Task: Look through the records below for the line with "dsimp only at h". Return that line and each one after it up to and including the line with "(s.FSM = .collect ∧ collectByte", exactly.

Records for processing:
-- ==== Sys2Proof/Laws/Exec.lean ====
section
/-! SUPPORT. What each instruction can answer when it goes on, one inversion lemma per meaning: whole-
machine proofs are case splits over these. -/

namespace Sys2Proof.Machine

theorem matchHeader_next {s t : State} (h : matchHeader s = .next t) :
    4 ≤ s.P.BUF_CAP ∧
      t = emit .sync
        { s with
          FB := s.FB.writeList 0 s.P.HDR_TLM.toList
          ENG_LATCH := s.ENG_MODE
          BUF_LEN := 4
          FSM := .collect } := by
  obtain ⟨hc, h⟩ := storeThen_next h
  cases h
  exact ⟨by simpa using hc, rfl⟩

theorem huntByte_next {s t : State} {b : Byte} (h : huntByte b s = .next t) :
    (headerMatch s.P (s.WIN.shift (.byte b)) = false ∧
        t = { countByte s with WIN := s.WIN.shift (.byte b) }) ∨
      (headerMatch s.P (s.WIN.shift (.byte b)) = true ∧
        matchHeader { countByte s with WIN := s.WIN.shift (.byte b) } = .next t) := by
  unfold huntByte at h
  dsimp only at h
  split at h
  · exact .inr ⟨‹_›, h⟩
  · next hn => cases h; exact .inl ⟨by simpa using hn, rfl⟩

theorem collectByte_next {s t : State} {b : Byte} (h : collectByte b s = .next t) :
    s.BUF_LEN < s.P.BUF_CAP ∧
      afterStore { countByte s with FB := s.FB.write s.BUF_LEN b } = .next t := by
  obtain ⟨hc, h⟩ := storeThen_next h
  exact ⟨by simpa using hc, by simpa using h⟩

theorem evByte_next {s t : State} {b : Byte} (h : exec (.evByte b) s = .next t) :
    s.P.wf = true ∧
      ((s.FSM = .idle ∧ t = withOutputs none s) ∨
        (s.FSM = .hunt ∧ huntByte b (withOutputs none s) = .next t) ∨
        (s.FSM = .collect ∧ collectByte b (withOutputs none s) = .next t)) := by
  simp only [exec, execEvByte] at h
  obtain ⟨hw, h⟩ := eventStep_next h
  refine ⟨hw, ?_⟩
  split at h
  · cases h; exact .inl ⟨by simpa using ‹_›, rfl⟩
  · exact .inr (.inl ⟨by simpa using ‹_›, h⟩)
  · exact .inr (.inr ⟨by simpa using ‹_›, h⟩)

theorem evEmpty_next {s t : State} (h : exec .evEmpty s = .next t) :
    s.P.wf = true ∧
      ((s.FSM = .idle ∧ t = withOutputs none s) ∨
        (s.FSM = .hunt ∧
          t = { countEmpty (withOutputs none s) with WIN := s.WIN.shift .hole }) ∨
        (s.FSM = .collect ∧
          t = enterHunt (raiseWarning .frameAbort (countEmpty (withOutputs none s))))) := by
  simp only [exec, execEvEmpty] at h
  obtain ⟨hw, h⟩ := eventStep_next h
  refine ⟨hw, ?_⟩
  split at h <;> cases h
  · exact .inl ⟨by simpa using ‹_›, rfl⟩
  · exact .inr (.inl ⟨by simpa using ‹_›, rfl⟩)
  · exact .inr (.inr ⟨by simpa using ‹_›, rfl⟩)

theorem nop_next {s t : State} (h : exec .nop s = .next t) :
    s.P.wf = true ∧ t = withOutputs (some .unit) s := by
  obtain ⟨hw, h⟩ := hostStep_next (k := fun s => .next s) h
  cases h; exact ⟨hw, rfl⟩

theorem start_next {s t : State} (h : exec .start s = .next t) :
    s.P.wf = true ∧
      ((s.FSM = .idle ∧
          t = emit .started (enterHunt { withOutputs (some .unit) s with STOP_REQ := false })) ∨
        (s.FSM ≠ .idle ∧ t = raiseWarning .opIgnored (withOutputs (some .unit) s))) := by
  simp only [exec, execStart] at h
  obtain ⟨hw, h⟩ := hostStep_next h
  refine ⟨hw, ?_⟩
  split at h <;> cases h
  · exact .inl ⟨by simpa using ‹_›, rfl⟩
  · exact .inr ⟨by simpa using ‹_›, rfl⟩

theorem stop_next {s t : State} (h : exec .stop s = .next t) :
    s.P.wf = true ∧
      ((s.FSM = .idle ∧ t = raiseWarning .opIgnored (withOutputs (some .unit) s)) ∨
        (s.FSM ≠ .idle ∧ t = { withOutputs (some .unit) s with STOP_REQ := true })) := by
  simp only [exec, execStop] at h
  obtain ⟨hw, h⟩ := hostStep_next h
  refine ⟨hw, ?_⟩
  split at h <;> cases h
  · exact .inl ⟨by simpa using ‹_›, rfl⟩
  · exact .inr ⟨by simpa using ‹_›, rfl⟩

theorem setEng_next {s t : State} {v : Bool} (h : exec (.setEng v) s = .next t) :
    s.P.wf = true ∧ t = { withOutputs (some .unit) s with ENG_MODE := v } := by
  simp only [exec, execSetEng] at h
  obtain ⟨hw, h⟩ := hostStep_next h
  cases h; exact ⟨hw, rfl⟩

theorem getData_next {s t : State} (h : exec .getData s = .next t) :
    s.P.wf = true ∧
      ((s.SLOT_VALID = true ∧
          t = respond (.reading s.SLOT.reading) (withOutputs (some .unit) s)) ∨
        (s.SLOT_VALID = false ∧
          t = respond .empty (raiseWarning .emptyRead (withOutputs (some .unit) s)))) := by
  simp only [exec, execGetData] at h
  obtain ⟨hw, h⟩ := hostStep_next h
  refine ⟨hw, ?_⟩
  split at h
  · next hv => cases h; exact .inl ⟨by simpa using hv, rfl⟩
  · next hv => cases h; exact .inr ⟨by simpa using hv, rfl⟩

theorem getStatus_next {s t : State} (h : exec .getStatus s = .next t) :
    s.P.wf = true ∧ t = respond (.status s.statusRegs) (withOutputs (some .unit) s) := by
  simp only [exec, execGetStatus] at h
  obtain ⟨hw, h⟩ := hostStep_next h
  cases h; exact ⟨hw, rfl⟩

theorem clrWarn_next {s t : State} {m : Byte} (h : exec (.clrWarn m) s = .next t) :
    s.P.wf = true ∧ t = clearWarnings m (withOutputs (some .unit) s) := by
  simp only [exec, execClrWarn] at h
  obtain ⟨hw, h⟩ := hostStep_next h
  cases h; exact ⟨hw, rfl⟩

theorem illegal_next {s t : State} (h : execIllegal s = .next t) :
    s.P.wf = true ∧ t = raiseFault .illegalCmd (withOutputs (some .unit) s) := by
  obtain ⟨hw, h⟩ := hostStep_next h
  cases h; exact ⟨hw, rfl⟩

theorem bufClr_next {s t : State} (h : exec .bufClr s = .next t) :
    s.P.wf = true ∧
      ((s.FSM = .idle ∧ t = { withOutputs (some .unit) s with BUF_LEN := 0 }) ∨
        (s.FSM ≠ .idle ∧ t = raiseFault .busy (withOutputs (some .unit) s))) := by
  simp only [exec, execBufClr] at h
  obtain ⟨hw, h⟩ := hostStep_next h
  refine ⟨hw, ?_⟩
  rcases whenIdle_next h with ⟨hi, h⟩ | ⟨hi, h⟩ <;> cases h
  · exact .inl ⟨hi, rfl⟩
  · exact .inr ⟨hi, rfl⟩

theorem bufPush_next {s t : State} {b : Byte} (h : exec (.bufPush b) s = .next t) :
    s.P.wf = true ∧
      ((s.FSM ≠ .idle ∧ t = raiseFault .busy (withOutputs (some .unit) s)) ∨
        (s.FSM = .idle ∧ s.BUF_LEN = s.P.BUF_CAP ∧
          t = raiseFault .bufOvf (withOutputs (some .unit) s)) ∨
        (s.FSM = .idle ∧ s.BUF_LEN < s.P.BUF_CAP ∧
          t = { withOutputs (some .unit) s with
                  FB := s.FB.write s.BUF_LEN b, BUF_LEN := s.BUF_LEN + 1 })) := by
  simp only [exec, execBufPush] at h
  obtain ⟨hw, h⟩ := hostStep_next h
  refine ⟨hw, ?_⟩
  rcases whenIdle_next h with ⟨hi, h⟩ | ⟨hi, h⟩
  · split at h
    · cases h; exact .inr (.inl ⟨hi, by simpa using ‹_›, rfl⟩)
    · obtain ⟨hc, h⟩ := storeThen_next h
      cases h
      exact .inr (.inr ⟨hi, by simpa using hc, rfl⟩)
  · cases h; exact .inl ⟨hi, rfl⟩

theorem decFw_next {s t : State} (h : exec .decFw s = .next t) :
    s.P.wf = true ∧
      decodeAck s.P.needFw (firmwareFields s.P) (withOutputs (some .unit) s) = .next t := by
  simp only [exec, execDecFw] at h
  exact hostStep_next h

theorem decMac_next {s t : State} (h : exec .decMac s = .next t) :
    s.P.wf = true ∧
      decodeAck s.P.needMac (addressField s.P) (withOutputs (some .unit) s) = .next t := by
  simp only [exec, execDecMac] at h
  exact hostStep_next h

end Sys2Proof.Machine
end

Final answer:
  dsimp only at h
  split at h
  · exact .inr ⟨‹_›, h⟩
  · next hn => cases h; exact .inl ⟨by simpa using hn, rfl⟩

theorem collectByte_next {s t : State} {b : Byte} (h : collectByte b s = .next t) :
    s.BUF_LEN < s.P.BUF_CAP ∧
      afterStore { countByte s with FB := s.FB.write s.BUF_LEN b } = .next t := by
  obtain ⟨hc, h⟩ := storeThen_next h
  exact ⟨by simpa using hc, by simpa using h⟩

theorem evByte_next {s t : State} {b : Byte} (h : exec (.evByte b) s = .next t) :
    s.P.wf = true ∧
      ((s.FSM = .idle ∧ t = withOutputs none s) ∨
        (s.FSM = .hunt ∧ huntByte b (withOutputs none s) = .next t) ∨
        (s.FSM = .collect ∧ collectByte b (withOutputs none s) = .next t)) := by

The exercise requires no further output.